**TASK PROMPT:** Reproduce exactly the lines from the top of the records below through the line holding "x1.wld.mpu := by unfold declineLent; simp".

Dataset entries:

@[simp ↓] theorem answerRemount_wld_mpu (x1) : (answerRemount x1).wld.mpu = x1.wld.mpu := by unfold answerRemount; (repeat' split) <;> simp

@[simp ↓] theorem declineLent_wld_pages (x1 x2) : (declineLent x1 x2).wld.pages = x1.wld.pages := by unfold declineLent; simp

@[simp ↓] theorem declineLent_wld_mpu (x1 x2) : (declineLent x1 x2).wld.mpu = x1.wld.mpu := by unfold declineLent; simp

@[simp ↓] theorem declineLent_lcy_state (x1 x2) : (declineLent x1 x2).lcy.state = x1.lcy.state := by unfold declineLent; simp

@[simp ↓] theorem linkDown_wld_pages (x1 x2 x3) : (linkDown x1 x2 x3).wld.pages = x1.wld.pages := by unfold linkDown; simp

@[simp ↓] theorem linkDown_wld_mpu (x1 x2 x3) : (linkDown x1 x2 x3).wld.mpu = x1.wld.mpu := by unfold linkDown; simp

@[simp ↓] theorem linkDown_lcy_state (x1 x2 x3) : (linkDown x1 x2 x3).lcy.state = x1.lcy.state := by unfold linkDown; simp

@[simp ↓] theorem refreshLink_wld_pages (x1 x2) : (refreshLink x1 x2).wld.pages = x1.wld.pages := by unfold refreshLink; (repeat' split) <;> simp

@[simp ↓] theorem refreshLink_wld_mpu (x1 x2) : (refreshLink x1 x2).wld.mpu = x1.wld.mpu := by unfold refreshLink; (repeat' split) <;> simp

@[simp ↓] theorem refreshLink_lcy_state (x1 x2) : (refreshLink x1 x2).lcy.state = x1.lcy.state := by unfold refreshLink; (repeat' split) <;> simp

@[simp ↓] theorem refreshLinks_wld_pages (x1) : (refreshLinks x1).wld.pages = x1.wld.pages := by unfold refreshLinks; simp

@[simp ↓] theorem refreshLinks_wld_mpu (x1) : (refreshLinks x1).wld.mpu = x1.wld.mpu := by unfold refreshLinks; simp

@[simp ↓] theorem refreshLinks_lcy_state (x1) : (refreshLinks x1).lcy.state = x1.lcy.state := by unfold refreshLinks; simp

@[simp ↓] theorem answeredPart_wld_pages (x1 x2 x3 x4) : (answeredPart x1 x2 x3 x4).wld.pages = x1.wld.pages := by unfold answeredPart; (repeat' split) <;> simp

@[simp ↓] theorem answeredPart_wld_mpu (x1 x2 x3 x4) : (answeredPart x1 x2 x3 x4).wld.mpu = x1.wld.mpu := by unfold answeredPart; (repeat' split) <;> simp

@[simp ↓] theorem answeredPart_lcy_state (x1 x2 x3 x4) : (answeredPart x1 x2 x3 x4).lcy.state = x1.lcy.state := by unfold answeredPart; (repeat' split) <;> simp

@[simp ↓] theorem lentAnswerArrives_wld_pages (x1 x2 x3 x4) : (lentAnswerArrives x1 x2 x3 x4).wld.pages = x1.wld.pages := by unfold lentAnswerArrives; (repeat' split) <;> simp

@[simp ↓] theorem lentAnswerArrives_wld_mpu (x1 x2 x3 x4) : (lentAnswerArrives x1 x2 x3 x4).wld.mpu = x1.wld.mpu := by unfold lentAnswerArrives; (repeat' split) <;> simp

@[simp ↓] theorem lentAnswerArrives_lcy_state (x1 x2 x3 x4) : (lentAnswerArrives x1 x2 x3 x4).lcy.state = x1.lcy.state := by unfold lentAnswerArrives; (repeat' split) <;> simp

@[simp ↓] theorem messageEffect_wld_pages (x1 x2 x3) : (messageEffect x1 x2 x3).wld.pages = x1.wld.pages := by unfold messageEffect; (repeat' split) <;> simp

@[simp ↓] theorem messageEffect_wld_mpu (x1 x2 x3) : (messageEffect x1 x2 x3).wld.mpu = x1.wld.mpu := by unfold messageEffect; (repeat' split) <;> simp

@[simp ↓] theorem messageEffect_lcy_state (x1 x2 x3) : (messageEffect x1 x2 x3).lcy.state = x1.lcy.state := by unfold messageEffect; (repeat' split) <;> simp

@[simp ↓] theorem writeChamberCfg_wld_pages (x1 x2) : (writeChamberCfg x1 x2).wld.pages = x1.wld.pages := by unfold writeChamberCfg; simp

@[simp ↓] theorem writeChamberCfg_wld_mpu (x1 x2) : (writeChamberCfg x1 x2).wld.mpu = x1.wld.mpu := by unfold writeChamberCfg; simp

@[simp ↓] theorem writeChamberCfg_lcy_state (x1 x2) : (writeChamberCfg x1 x2).lcy.state = x1.lcy.state := by unfold writeChamberCfg; simp

@[simp ↓] theorem startBound_wld_pages (x1 x2 x3) : (startBound x1 x2 x3).wld.pages = x1.wld.pages := by unfold startBound; (try dsimp only); (repeat' split)  <;> simp [*]

@[simp ↓] theorem startBound_wld_mpu (x1 x2 x3) : (startBound x1 x2 x3).wld.mpu = x1.wld.mpu := by unfold startBound; (try dsimp only); (repeat' split)  <;> simp [*]

@[simp ↓] theorem startBound_lcy_state (x1 x2 x3) : (startBound x1 x2 x3).lcy.state = x1.lcy.state := by unfold startBound; (try dsimp only); (repeat' split)  <;> simp [*]

@[simp ↓] theorem startStaged_wld_pages (x1 x2 x3 x4) : (startStaged x1 x2 x3 x4).wld.pages = x1.wld.pages := by unfold startStaged; simp

@[simp ↓] theorem startStaged_wld_mpu (x1 x2 x3 x4) : (startStaged x1 x2 x3 x4).wld.mpu = x1.wld.mpu := by unfold startStaged; simp

@[simp ↓] theorem rebindJobs_wld_pages (x1 x2 x3) : (rebindJobs x1 x2 x3).wld.pages = x1.wld.pages := by unfold rebindJobs; dsimp only; apply st_foldl_wld_pages; intros; (repeat' split)  <;> simp [*]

**OUTPUT OF THE EXERCISE:**
@[simp ↓] theorem answerRemount_wld_mpu (x1) : (answerRemount x1).wld.mpu = x1.wld.mpu := by unfold answerRemount; (repeat' split) <;> simp

@[simp ↓] theorem declineLent_wld_pages (x1 x2) : (declineLent x1 x2).wld.pages = x1.wld.pages := by unfold declineLent; simp

@[simp ↓] theorem declineLent_wld_mpu (x1 x2) : (declineLent x1 x2).wld.mpu = x1.wld.mpu := by unfold declineLent; simp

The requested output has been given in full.